AdaBoost is a classic boosting algorithm for combining multiple inaccurate classifiers produced by a weak learner, to produce a strong learner with arbitrarily high accuracy when given enough training data. Determining the optimal number of samples necessary to obtain a given accuracy of the strong learner, is a basic learning theoretic question. Larsen and Ritzert (NeurIPS'22) recently presented the first provably optimal weak-to-strong learner. However, their algorithm is somewhat complicated and it remains an intriguing question whether the prototypical boosting algorithm AdaBoost also makes optimal use of training samples. In this work, we answer this question in the negative.

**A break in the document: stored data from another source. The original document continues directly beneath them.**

-- ==== Sys2Proof/Syntax.lean ====
section
/-!
DEFINITION. The commands that the block takes, one constructor of `Instr` per row of the opcode table,
and the plain records that some commands carry.
-/

namespace Sys2Proof

/-- A DAP message as it arrives (02 R40): header fields after the operation, and the bytes that follow the header. -/
structure DapMsg where
  version : Nat := 1
  reqId : Nat := 0
  index : Nat := 0
  sub : Nat := 0
  flags : Nat := 0
  elen : Nat := 0
  plen : Nat := 0
  body : List Byte := []
  deriving DecidableEq, Repr

/-- What a hub reads at an image close (05 R121, 08 R213): its train time, input power in mW, its temperature in 0.1 C
the input voltage in mV, and the release digest that its voter reports where that is not the one it computed (06 R171). -/
structure HubReading where
  t : Nat := 0
  power : Nat := 0
  temp : Int := 0
  vin : Nat := 0
  relDigest : Option Nat := none
  deriving DecidableEq, Repr

/-- An item of an image as one die holds it (06 R160): kind, source, sequence number, arrival stamp and content. -/
structure LaneItem where
  kind : Nat := 0
  source : Nat := 0
  seq : Nat := 0
  stamp : Nat := 0
  data : List Byte := []
  deriving DecidableEq, Repr

/-- How one lane's copy of a stall's checkpointed state differs from the others' (06 R172): general registers and memory bytes,
and for the stall id 0xFFFF the values of entries, by entry key, in the supervisor's own state. -/
structure LaneDiff where
  lane : Nat := 0
  stall : Nat := 0xFFFF
  regs : List (Nat × Word) := []
  mem : List (Nat × Byte) := []
  dict : List (Nat × Nat) := []
  deriving DecidableEq, Repr

/-- What the Agree phase of a crossing brings (06 R161-R163, R177): where a lane has not received a hub's image as that hub closed
it, the lane, the hub and the items that reached it, none where nothing did; where a lane's merged image differs, the items that it
holds in place of the others; equivocating lanes; each lane's temperature and oscillator correction; and how the state received by a
lane about to join differs. -/
structure AgreeReport where
  recv : List (Nat × Nat × Option (List LaneItem)) := []
  dev : List (Nat × List LaneItem) := []
  equiv : List Nat := []
  join : List LaneDiff := []
  temps : List Int := []
  oscs : List Int := []
  deriving DecidableEq, Repr

/-- How an alignment marker is received (09 R229): whether both lanes brought it with their lane numbers, whether a lane's BER monitor
reports high BER, and the errored blocks since the marker before. -/
structure MarkerIn where
  ok : Bool := true
  hiBer : Bool := false
  errs : Nat := 0
  deriving DecidableEq, Repr

/-- What a start block begins on a link (09 R233): how long it lasts, in ps, whether it is broken off by block errors or loss of lock or
bonding, and its bytes. -/
structure RelayIn where
  dur : Nat := 0
  broken : Bool := false
  data : List Byte := []
  deriving DecidableEq, Repr

/-- A bell as a hub receives it (09 R234, 10 R270): the fields of its body, whether its tag verifies under the key it names, the
instant of arrival of its start block in ps of the hub's own train time, and whether it is one of the joining ferryman's last
bells (10 R281). -/
structure Bell where
  crossing : Nat := 0
  time : Nat := 0
  tagOk : Bool := true
  key : Nat := 0
  cold : Bool := false
  merge : Bool := false
  last : Bool := false
  priority : Nat := 0
  address : Nat := 0
  n : Nat := 8
  inaug : Nat := 0
  plan : Nat := 0
  arrival : Int := 0
  deriving DecidableEq, Repr

/-- A backbone frame as a hub receives it (09 R236, R249): header fields, the arrival of its start block in ps of the hub's own
train time, whether it is complete, whether version, plane bit and reserved bits are right, whether its tag verifies under the key it names,
the telegram header's fields, its bytes, and the instant at which its terminate block was received. -/
structure BbFrame where
  slot : Nat := 0
  node : Nat := 0
  plan : Nat := 0
  crossing : Nat := 0
  key : Nat := 0
  len : Nat := 64
  force : Bool := false
  twin : Bool := false
  holder : Bool := false
  start : Int := 0
  complete : Bool := true
  hdrOk : Bool := true
  tagOk : Bool := true
  ident : Nat := 0
  kind : Nat := 1
  stale : Bool := false
  mirrored : Bool := false
  dest : Nat := 0
  seq : Nat := 0
  data : List Byte := []
  t : Nat := 0
  deriving DecidableEq, Repr

/-- A foreign segment's claim (10 R266, R279): priority, crossing length, serial number and offset in ns. -/
structure Foreign where
  priority : Nat := 0
  n : Nat := 0
  serial : Nat := 0
  offset : Int := 0
  deriving DecidableEq, Repr

/-- An outward chain (10 R266, R267): travel, hops, the sender's offsets in ps, and the serial number, priority and crossing
length of the ferryman that originated it. -/
structure OutChain where
  crossing : Nat := 0
  tagOk : Bool := true
  aft : Bool := true
  cold : Bool := false
  merge : Bool := false
  hops : Nat := 0
  sender : Nat := 0
  wAft : Int := 0
  wFore : Int := 0
  serial : Nat := 0
  priority : Nat := 0
  n : Nat := 8
  deriving DecidableEq, Repr

/-- A unit record (10 Table 10-5), with its placement in a roster. -/
structure UnitRec where
  id : Nat := 0
  plan : Nat := 0
  reversed : Bool := false
  admitted : Bool := false
  vehicles : Nat := 0
  nodes : Nat := 0
  n : Nat := 8
  entries : Nat := 0
  vbase : Nat := 0
  sbase : Nat := 0
  refusal : Nat := 0
  deriving DecidableEq, Repr

/-- An inward chain (10 R266, R268): travel, hops, the originating end's offsets in ps, what the edge learned, and the unit
records. -/
structure InChain where
  crossing : Nat := 0
  tagOk : Bool := true
  aft : Bool := true
  cold : Bool := false
  merge : Bool := false
  hops : Nat := 0
  sender : Nat := 0
  wAft : Int := 0
  wFore : Int := 0
  edge : Option Foreign := none
  units : List UnitRec := []
  deriving DecidableEq, Repr

/-- A roster (10 R269, Table 10-6). -/
structure Roster where
  cold : Bool := false
  merge : Bool := false
  vehicles : Nat := 0
  nodes : Nat := 0
  n : Nat := 8
  entries : Nat := 0
  plan : Nat := 0
  inaug : Nat := 0
  effective : Nat := 0
  shiftAft : Int := 0
  shiftFore : Int := 0
  units : List UnitRec := []
  deriving DecidableEq, Repr

/-- A roster as a hub receives it. -/
structure RosterMsg where
  crossing : Nat := 0
  tagOk : Bool := true
  roster : Roster := {}
  deriving DecidableEq, Repr
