-- ==== Sys2Proof/Machine/Entries.lean ====
section
/-!
DEFINITION. The module's own dictionary entries (23 Table 23-3): for each entry its indices, sub-indices, type, length,
roles, stall access, persistence, lock bit, mode, twin scope, limits, default and the select entry it follows.
-/

namespace Sys2Proof.Machine

/-- Which select value an entry follows (02 R36, 23 R532). -/
inductive Sel where
  | none | ctx | lane | core | stall | trig | link | slot | node | port | session | di | dout | saf | ai
  deriving DecidableEq, Repr

/-- An entry's attributes (02 R30, 23 R530). -/
structure Entry where
  /-- lowest and highest index -/
  idx : Nat
  idxHi : Nat
  /-- lowest and highest sub-index -/
  sub : Nat
  subHi : Nat
  /-- type code of Table 23-1 -/
  ty : Nat
  /-- declared length in bytes -/
  len : Nat
  /-- read role number, 255 none -/
  rd : Nat
  /-- write role number, 255 none, 254 named by a rule -/
  wr : Nat
  /-- stall access: 0 none, 1 read, 2 read/write -/
  stall : Nat
  persist : Bool
  /-- lock bit, 0xFFFF none -/
  lock : Nat
  /-- writes are accepted in STOP only -/
  stopOnly : Bool
  /-- pair twin scope -/
  pair : Bool
  /-- limits, where the entry has them -/
  lim : Option (Int × Int)
  /-- default, as the little-endian number of its bytes -/
  dflt : Nat
  sel : Sel
  /-- held by the lane supervisors (else by hubs and field dies) -/
  sup : Bool
  deriving DecidableEq, Repr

Concretely, we show that the sample complexity of AdaBoost, and other classic variations thereof, are sub-optimal by at least one logarithmic factor in the desired accuracy of the strong learner.

翻译：AdaBoost是一种经典的集成学习算法，其通过组合弱学习器生成的多个不精确分类器，在给定足够训练数据时，能够构建出任意高精度的强学习器。确定获取强学习器特定精度所需的最优样本数量，是学习理论中的基本问题。Larsen与Ritzert（NeurIPS'22）近期提出了首个被证明为最优的弱到强学习器。然而，该算法相对复杂，而原型提升算法AdaBoost是否也能最优地利用训练样本仍是一个引人关注的问题。本研究对此问题给出了否定回答。具体而言，我们证明AdaBoost及其经典变体的样本复杂度在强学习器期望精度上至少存在一个对数因子的次优性。